What is Gene Therapy?

With the advancements in modern science and technology, medical treatments have evolved beyond traditional small molecule formulations to encompass diverse forms such as polymers, nucleic acids, and cells. To categorize these innovative therapies and drugs, the term “drug/medical modality” is used. Gene therapy stands out as a pioneering drug modality that leverages genes (like DNA or RNA) or targets a patient’s genetic makeup (genome). It often refers to gene-targeted therapeutics, which directly influence the causative genes of diseases. Given the improvements in gene diagnosis and medical infrastructure, there’s heightened anticipation for these therapies, especially for genetic disorders with identified causative genes. Conventional modalities (like small molecules or antibodies) had technical constraints, but now, more comprehensive therapeutic effects are expected.

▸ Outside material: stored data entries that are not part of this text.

/-- A word of the calibration block's global registers. -/
def State.calWord (s : State) (off : Nat) : Nat :=
  if off = 0x00 then s.cal.ctrl.img.toNat
  else if off = 0x04 then s.cal.gap.img.toNat
  else if off = 0x08 then at_ s.cal.busy.length 16 + s.cal.due.length
  else if off = 0x0C then s.cal.queue.length
  else if off = 0x10 then s.cal.runs.toNat
  else if off = 0x14 then at_ s.cal.disagree 16 + s.cal.void
  else if off = 0x18 then at_ s.cal.suspect.length 16 + s.cal.retired
  else if off = 0x1C then at_ s.cal.stFail 16 + s.cal.stPass
  else 0

/-! ### Sensing (Tables 9-7, 9-8) -/

/-- STATE of a tile. DESIGN CHOICE (log 65): Table 9-8 gives no precedence; a trusted tile shows DISAGREE whatever its readings, and
RING_INVALID goes before ELEC_INVALID. -/
def Tile.state (t : Tile) : TileSt :=
  if t.trusted then .disagree
  else if !t.okRing then .ringInvalid
  else if !t.okElec then .elecInvalid
  else if t.first.isSome then .pending else .agree

/-- Code of a tile's state. -/
def TileSt.code : TileSt → Nat
  | .agree => 0
  | .pending => 1
  | .disagree => 2
  | .ringInvalid => 3
  | .elecInvalid => 4

/-- MB_TILE_TEMP. -/
def Tile.tempWord (t : Tile) : Nat := at_ (unsigned 12 t.tRing) 16 + unsigned 12 t.tElec

/-- MB_TILE_STATE. -/
def Tile.stateWord (t : Tile) : Nat := at_ t.state.code 29 + at_ (min 255 t.count) 16 + at_ t.rings 8 + at_ t.elecs 2

/-- Tiles in a state. -/
def State.tilesIn (s : State) (x : TileSt) : Nat := (s.sns.tile.toArray.toList.filter fun t => t.state = x).length

/-- MB_SNS_STATUS. -/
def State.snsStatus (s : State) : Nat :=
  at_ (s.tilesIn .disagree) 24 + at_ (s.tilesIn .ringInvalid) 16 + at_ (b2n s.sns.budgetStale) 7 +
    at_ (b2n s.sns.coolStale) 6 + at_ (b2n (s.sns.imported.contains 0)) 5 + at_ (b2n s.sns.overlayDue) 4

/-- GRP_WEAR_TH in weighted half-cycles. -/
def State.grpWearTh (s : State) : Nat := fld s.sns.wearctl.eff 15 0 * 16

/-- A bump field. -/
def State.field (s : State) (k : Nat) : Field := Map.get {} s.sns.fields k

/-- The bump field of a site's group is at the wear threshold (R270). -/
def State.groupWorn (s : State) (site g : Nat) : Bool := decide (s.grpWearTh ≤ (s.field (7 * site + g)).dmg)

/-- MB_SNS_COOLANT. -/
def State.coolWord (s : State) : Nat :=
  at_ (b2n s.sns.coolStale) 31 + at_ (unsigned 12 s.sns.outlet) 16 + unsigned 12 s.sns.inlet

/-- A word of the sensing block below the region words. -/
def State.snsWord (s : State) (off : Nat) : Nat :=
  if off = 0x00 then s.sns.ctrl.img.toNat
  else if off = 0x04 then s.sns.thresh.img.toNat
  else if off = 0x08 then s.sns.ceil.img.toNat
  else if off = 0x0C then s.sns.wearctl.img.toNat
  else if off = 0x10 then at_ (b2n s.sns.recv) 16 + fld s.sns.budget.img 15 0
  else if off = 0x14 then s.coolWord
  else if off = 0x18 then s.sns.throt.toNat
  else if off = 0x1C then s.snsStatus
  else if off = 0x20 then at_ s.sns.disagree 16 + s.sns.faults
  else if 0x1000 ≤ off ∧ off < 0x1200 then
    let t := s.tile ((off - 0x1000) / 8)
    if off % 8 = 0 then t.tempWord else t.stateWord
  else if 0x2000 ≤ off ∧ off < 0x2508 then
    let f := s.field ((off - 0x2000) / 8)
    if off % 8 = 0 then f.cyc else f.dmg
  else if 0x3000 ≤ off ∧ off < 0x3800 then s.spareHours ((off - 0x3000) / 8) (off % 8 / 4)
  else 0

/-! ### Controllers and Oasis (Table 10-16) -/

/-- STATE of MB_CTL_STATE. -/
def CtrlState.code : CtrlState → Nat
  | .loading => 0
  | .active => 1
  | .standby => 2
  | .halted => 3
  | .faulted => 4
  | .retired => 5

/-- A word of the controller block. -/
def State.ctlWord (s : State) (off : Nat) : Nat :=
  if off = 0x00 then s.ctl.ctrl.toNat
  else if off = 0x04 then at_ s.ctl.c1.faults 16 + at_ s.ctl.c0.faults 8 + at_ s.ctl.c1.st.code 3 + s.ctl.c0.st.code
  else if off = 0x08 then s.ctl.fault.toNat
  else if off = 0x0C then s.ctl.faultErg.toNat
  else if off = 0x10 then s.ctl.ce.toNat
  else if off = 0x14 then at_ s.ctl.ue 16 + s.ctl.spared
  else if off = 0x18 then s.ctl.spareUse.toNat
  else if off = 0x1C then s.ctl.lastErr.toNat
  else if off = 0x20 then s.ctl.passes.toNat
  else if off = 0x24 then bitmap ((List.range 32).filter fun i => (s.handle i).op.isSome)
  else 0

/-! ### Span link (Table 14-13) -/

/-- A span port. -/
def State.spPort (s : State) (one : Bool) : SpanPort := if one then s.sp.p1 else s.sp.p0

/-- Of the last eight accepted measurements, the one with the smallest delay, the latest on a tie (R394). -/
def SpanPort.best (p : SpanPort) : Option Meas :=
  (p.meas.take 8).foldl (fun b m => match b with
    | none => some m
    | some x => if m.d < x.d then some m else some x) none

/-- MB_SPAN_PORT. -/
def SpanPort.word (p : SpanPort) : Nat := at_ p.qreason 24 + at_ p.proto 16 + at_ (b2n p.lock) 3 + p.st

/-- MB_SPAN_DELAY: the filtered path delay. -/
def SpanPort.delayWord (p : SpanPort) : Nat :=
  match p.best with
  | some m => unsigned 32 m.d
  | none => 0

/-- A word of the span block. -/
def State.spWord (s : State) (off : Nat) : Nat :=
  if off = 0x00 then s.sp.ctrl.img.toNat
  else if off = 0x04 then s.sp.bounds.img.toNat
  else if off = 0x08 then s.sp.host.img.toNat
  else if off = 0x0C then
    at_ s.sp.protoUse 16 + at_ 2 8 + at_ s.sp.source 4 + at_ (b2n s.sp.fast) 3 + at_ (b2n s.sp.root) 2 + s.sp.cls
  else if off = 0x10 then s.sp.p0.word
  else if off = 0x14 then s.sp.p1.word
  else if off = 0x18 then s.sp.p0.accept.toNat
  else if off = 0x1C then s.sp.p1.accept.toNat
  else if off = 0x20 then at_ s.sp.p0.authRej 16 + s.sp.p0.boundRej
  else if off = 0x24 then at_ s.sp.p1.authRej 16 + s.sp.p1.boundRej
  else if off = 0x28 then s.sp.p0.delayWord
  else if off = 0x2C then s.sp.p1.delayWord
  else 0

end Sys2Proof.Machine
end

Gene Therapy for Recessive Mutations

Various methods exist within gene-targeted therapeutics. In the context of IRD (Inherited Retinal Dystrophy), the method employed generally depends on the genetic inheritance pattern of the causative gene mutation (recessive or dominant). Recessive mutations are characterized by a dysfunctional gene or protein product and do not impact the function of the wild-type gene. Patients with these recessive mutations manifest the disease only when both copies of a particular gene carry the mutation. The prevailing approach for gene therapy in such cases aims to introduce a functional gene from an external source to supplement the missing functionality—a method commonly referred to as gene supplementation.

Gene Therapy for Dominant Mutations

In cases of dominant mutations, the disease can manifest even with a single faulty gene out of the two copies. This can occur due to either:

  1. Haploinsufficiency: Here, one healthy gene copy isn’t enough to maintain normal function. This condition can be addressed similarly to recessive mutations by introducing a normal gene.
  2. Dominant-negative (or gain-of-function) mutations: This occurs when the mutated gene negatively interferes with the normal gene’s function. Addressing this requires genome editing to repair the faulty gene.